• _Directions_: Return, from the lines below, each one that includes the word "irrev".

• _Available data_:
/-! ### Fences, caches, transactions (19 R400 to R404; 06) -/

/-- FENCE with nothing to wait for or write back completes: its acquire half, at a scope beyond the core, leaves the L1s their dirty
bytes only. DFENCE, CWB and CINV of no byte do nothing; CWB of a page with clean L1s does nothing, and CINV drops the lines it names
(17 R350). ACQP acquires on both sides (R351).
That an acquire keeps dirty bytes is log 71. -/
def Obligations.SynchronisationResults : Prop :=
  OneRule .fence (fun c s x => Quiet s c.core x ∧ NoSpan s c) (fun _ _ x => x)
    (fun c s x => if modField c.w.mod 3 2 ≠ 2 ∧ s.wide (s.whoOf c x) (modField c.w.mod 0 3) = true then s.acquired c.core else s) ∧
  (∀ op ∈ [Op.cwb, Op.cinv], OneRule op (fun c _ x => (c.b x).toNat = 0) (fun _ _ x => x) (fun _ s _ => s)) ∧
  OneRule .dfence (fun c s x => (c.b x).toNat = 0 ∧ NoSpan s c) (fun _ _ x => x) (fun _ s _ => s) ∧
  (∀ e, ∀ p ∈ [(Op.cwb, false), (Op.cinv, true)], OneRule p.1
    (fun c s x => Resident s c (c.a64 x) 1 false e ∧ CleanL1 s c.core ∧ (c.b x).toNat ≠ 0
      ∧ (c.a64 x).toNat / 32768 = ((c.a64 x).toNat + (c.b x).toNat - 1) / 32768)
    (fun _ _ x => x)
    (fun c s x =>
      let lo := e.line (c.a64 x)
      let hi := lineNo (e.at_ (c.a64 x) + ((c.b x).toNat - 1)) ((c.a64 x).getLsbD 50)
      if p.2 then (s.l1Cores c.core).foldl (fun s k => s.setCore k (fun r => { r with l1 := r.l1.filter (fun l => !(lo ≤ l.line && l.line ≤ hi)) })) s
      else s)) ∧
  OneRule .acqp (fun c s x => (c.a x).toNat < ((s.launch? c.launch).map Launch.nteams).getD 0 ∧ s.team? c.launch (c.a x).toNat = none)
    (fun _ _ x => x) (fun c s _ => s.acquired c.core) ∧
  (∀ t, OneRule .acqp (fun c s x => (c.a x).toNat < ((s.launch? c.launch).map Launch.nteams).getD 0 ∧ s.team? c.launch (c.a x).toNat = some t
      ∧ CleanL1 s t.core)
    (fun _ _ x => x) (fun c s _ => (s.acquired t.core).acquired c.core))

/-- Transactions (06 R151 to R163) in a wave of one fibre complete: TXB and TXO open one and acquire at LODE scope; TXE and TXOE, with
nothing to wait for and a first phase that refuses nothing, write the logged bytes, free the fibre's locks and token, and TXOE advances
OCUR; TXA goes to the abort target with TX.EXPLICIT. LDNT reads at the home slice and logs nothing.
The model's choices it rests on: a commit is one step (log 17), TXO acquires (log 86), how attempts are counted (log 62), an ordered
attempt's defer count (log 101), and log 12, 13, 16 for LDNT. -/
def Obligations.TransactionResults : Prop :=
  OneRule .txb (fun _ _ x => x.needsToken = false)
    (fun c _ x => x.openTx { byVal := modField c.w.mod 0 1 == 0, iter := none, irrev := false, target := c.pc + c.w.imm, opener := c.pc })
    (fun c s _ => s.acquired c.core) ∧
  (∀ t, OneRule .txo (fun c s x => x.needsToken = false ∧ s.teamOf? c.wv.crew = some t ∧ ((c.a x).setWidth 24 - t.ocur).toNat < 2 ^ 23
      ∧ (s.openIters t.launch t.id).contains ((c.a x).setWidth 24) = false)
    (fun c _ x => x.openTx { byVal := true, iter := some ((c.a x).setWidth 24), irrev := false, target := c.pc + c.w.imm, opener := c.pc })
    (fun c s _ => s.acquired c.core)) ∧
  (∀ t, OneRule .txe (fun c s x => x.tx = some t ∧ t.iter = none ∧ Quiet s c.core x ∧ (∀ l ∈ t.lines, s.mem.heldAt (linePa l) = false)
      ∧ s.firstPhase x.id t = none ∧ ∀ g ∈ s.fibres, g.id ≠ x.id → g.id.crew = c.wv.crew → g.home = c.wv.home → g.txDefer = 0)
    (fun _ _ x => x.committed) (fun c s x => (s.secondPhase c.core t).freeTx x.id)) ∧
  (∀ t tm, OneRule .txoe (fun c s x => x.tx = some t ∧ t.iter = some tm.ocur ∧ x.txSettled = none ∧ s.teamOf? c.wv.crew = some tm
      ∧ Quiet s c.core x ∧ (∀ l ∈ t.lines, s.mem.heldAt (linePa l) = false) ∧ s.firstPhase x.id t = none
      ∧ ∀ g ∈ s.fibres, g.tx = none ∨ g.tx = some t)
    (fun _ _ x => { x.committed with txSettled := none, txFault := false })
    (fun c s x => ((s.secondPhase c.core t).freeTx x.id).setTeam { tm with ocur := tm.ocur + 1 })) ∧
  OneRule .txa (fun _ _ x => x.tx.isSome) (fun _ _ x => x.aborted txExplicit) (fun _ s x => s.freeTx x.id) ∧
  (∀ e, OneRule .ldnt
    (fun c s x => x.held = [] ∧ Unowned s ∧ Resident s c (c.gaddr x) (szBytes c.w.mod) false e
      ∧ s.l1Line? c.core (e.line (c.gaddr x)) = none ∧ AtHome s x.id (e.line (c.gaddr x)))
    (fun c s x => c.putLoad x (lineBytes (s.mem.l2Fill (e.line (c.gaddr x))).1.data (e.at_ (c.gaddr x) % 64) (szBytes c.w.mod)))
    (fun c s x => s.withMem (s.mem.l2Fill (e.line (c.gaddr x))).2))

/-! ### Checks before the effect, and the trap runtime (12 R243, R245; 28 R478; 19 R409, R413) -/

/-- An instruction that fails a check of steps 4 to 7 of 12 R245 has no effect but the trap: every fibre of the wave, active or
not, stands in the runtime with the first failing cause and TRAPPC at the instruction. The same of what is no instruction: an unassigned
opcode (INSN.ILLEGAL), and a fetch from an odd address or outside the code (INSN.PCRANGE). A read of a register that an uncorrectable
error has marked traps with SYS.UNCORR (32 R517); where it is found is log 96. -/
def Obligations.FailedChecksTrap : Prop :=
  (∀ (op : Op) (w : Fields) (s : State) (wv : Wave) (fs : List Fibre) (f : Fibre) (e : Cause) (l : Launch) (o : Object),
    s.cur.bind s.wave? = some wv → s.waveFibres wv = f :: fs → s.duesAt op wv.crew.launch (f :: fs) f.pc = [] → wv.reissue = false →
    s.Calm → Trappable s wv (f :: fs) l o → decodeCheck s op w f = some e →
    Ends (exec (op.instr w) s) s (f :: fs) (fun g => g.enter l o.ringed wv.meet f.pc { cause := e } .atPc) s) ∧
  (∀ (op : Op) (w : Fields) (s : State) (f : Fibre), op.reservedSlot w = none → op.privileged = true → s.priv f = false →
    decodeCheck s op w f = some (privC 0)) ∧
  (∀ (s : State) (wv : Wave) (fs : List Fibre) (f : Fibre) (l : Launch) (o : Object) (b : Byte) (w : Fields),
    s.cur.bind s.wave? = some wv → s.waveFibres wv = f :: fs → (∀ g ∈ f :: fs, g.dues = []) → wv.reissue = false → s.Calm →
    Trappable s wv (f :: fs) l o →
    Ends (exec (.unassignedOpcode b w) s) s (f :: fs) (fun g => g.enter l o.ringed wv.meet f.pc { cause := insnIllegal } .atPc) s ∧
    Ends (exec .oddOrOutOfCodeFetch s) s (f :: fs) (fun g => g.enter l o.ringed wv.meet f.pc { cause := insnPcRange } .atPc) s) ∧
  (∀ (op : Op) (w : Fields) (s : State) (wv : Wave) (f : Fibre) (l : Launch) (o : Object),
    s.cur.bind s.wave? = some wv → s.waveFibres wv = [f] → s.duesAt op wv.crew.launch [f] f.pc = [] → decodeCheck s op w f = none →
    mustWait op w [f] = false → breach op w f = none → f.active w.guard = true → f.labels = [] → (f.isItem && op.teamOnly) = false →
    f.txSettled = none → f.badRead f op w = true → wv.reissue = false → s.Calm → Trappable s wv [f] l o →
    Ends (exec (op.instr w) s) s [f] (fun g => (g.issued (s.fallOf f.pc)).enter l o.ringed wv.meet f.pc { cause := sysUncorr } .atPc) s)

/-- RGN, MEET, ACQ, SHED, BAR, GBAR and AFLUSH take no guard: any GUARD but 0 raises INSN.GUARD, in every fibre of the wave (12 R243). -/
def Obligations.UnguardedOpcodes : Prop :=
  ∀ op ∈ [Op.rgn, .meet, .acq, .shed, .bar, .gbar, .aflush], ∀ (w : Fields) (s : State) (wv : Wave) (fs : List Fibre) (f : Fibre) (l : Launch)
    (o : Object), s.cur.bind s.wave? = some wv → s.waveFibres wv = f :: fs → s.duesAt op wv.crew.launch (f :: fs) f.pc = [] →
    wv.reissue = false → s.Calm → Trappable s wv (f :: fs) l o → op.reservedSlot w = none → w.guard ≠ 0 →
    Ends (exec (op.instr w) s) s (f :: fs) (fun g => g.enter l o.ringed wv.meet f.pc { cause := insnGuard } .atPc) s

/-- With no active fibre an instruction completes without an effect: every fibre goes on at the fall-through (12 R242). A TXOE that
has settled lanes and waits for the others ends for them there (06 R168): they are not spoken of. -/
def Obligations.GuardedOff : Prop :=
  ∀ (op : Op) (w : Fields) (s : State) (wv : Wave) (fs : List Fibre) (f : Fibre),
    s.cur.bind s.wave? = some wv → s.waveFibres wv = fs → fs.head? = some f → s.duesAt op wv.crew.launch fs f.pc = [] →
    decodeCheck s op w f = none → mustWait op w fs = false → (∀ g ∈ fs, breach op w g = none) → (∀ g ∈ fs, g.active w.guard = false) →
    (op = .txoe → ∀ g ∈ fs, g.txSettled = none) → wv.reissue = false → s.Calm → Ends (exec (op.instr w) s) s fs (Fibre.passed (s.fallOf f.pc)) s

/-- TRAP and BKPT (14 R281) call the runtime in each active fibre: KIND 5, INFO0 the value of A, TRAPPC the instruction. What a fibre
holds in the runtime (28 R478, R479): the handler's PC and object, the trap registers, its bank at 0, its other registers kept. -/
def Obligations.CallsToTheRuntime : Prop :=
  (∀ p ∈ [(Op.trap, 0), (Op.bkpt, 1)], ∀ (w : Fields) (s : State) (wv : Wave) (fs : List Fibre) (f : Fibre) (l : Launch) (o : Object),
    Issues p.1 w s wv fs f → Trappable s wv fs l o →
    let c := issueCtx p.1 w s wv fs f.pc
    Ends (exec (p.1.instr w) s) s fs (fun g => if g.active w.guard then
      (g.issued c.fall).enter l o.ringed wv.meet f.pc { cause := debugC p.2, kind := 5, info0 := c.a (g.issued c.fall) } .atPc
      else g.passed c.fall) s) ∧
  (∀ (f : Fibre) (l : Launch) (b : Bool) (m pc : Word) (d : Due) (r : Resume), causeIsTrans d.cause = false →
    InRuntime f (f.enter l b m pc d r) l d.cause d.kind.toNat pc d.info0) ∧
  (∀ (f : Fibre) (l : Launch) (b : Bool) (m pc : Word) (d : Due) (r : Resume), causeIsTrans d.cause = true → d.kind = 0 →
    (f.enter l b m pc d r).trap.kind = 1)

/-- SVC raises SYS.SVC in each active fibre and passes A as TRAP passes its code; TRAPPC is the fall-through, PC + 12, or PC + 2 after a
mark (19 R409). -/
def Obligations.SystemCall : Prop :=
  ∀ (w : Fields) (s : State) (wv : Wave) (fs : List Fibre) (f : Fibre) (l : Launch) (o : Object),
    Issues .svc w s wv fs f → Trappable s wv fs l o →
    let c := issueCtx .svc w s wv fs f.pc
    (s.ilen = 12 ∨ s.ilen = 2) →
    c.fall = f.pc + BitVec.ofNat 32 s.ilen ∧
    Ends (exec (.svc w) s) s fs (fun g => if g.active w.guard then
      (g.issued c.fall).enter l o.ringed wv.meet c.fall { cause := sysSvc, kind := 5, info0 := c.a (g.issued c.fall) } .atPc
      else g.passed c.fall) s

/-- ERET leaves the runtime: INTRAP is cleared, the fibre stands at TRAPPC in the object it trapped in (19 R413; 28 R478). -/
def Obligations.ReturnFromTrap : Prop :=
  ∀ r, OneRule .eret (fun _ _ x => x.inTrap = some r ∧ r.resume = .atPc) (fun _ _ x => { x.leave r with parked := false }) (fun _ s _ => s) ∧
    ∀ x : Fibre, (x.leave r).inTrap = none ∧ (x.leave r).pc = x.trap.pc ∧ (x.leave r).obj = r.obj ∧ (∀ p ∈ (x.leave r).pend, p.ordered.isSome = true) ∧
      (x.pend = [] → (x.leave r).regs = x.regs)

• _Written answer_:
    (fun c _ x => x.openTx { byVal := modField c.w.mod 0 1 == 0, iter := none, irrev := false, target := c.pc + c.w.imm, opener := c.pc })
    (fun c _ x => x.openTx { byVal := true, iter := some ((c.a x).setWidth 24), irrev := false, target := c.pc + c.w.imm, opener := c.pc })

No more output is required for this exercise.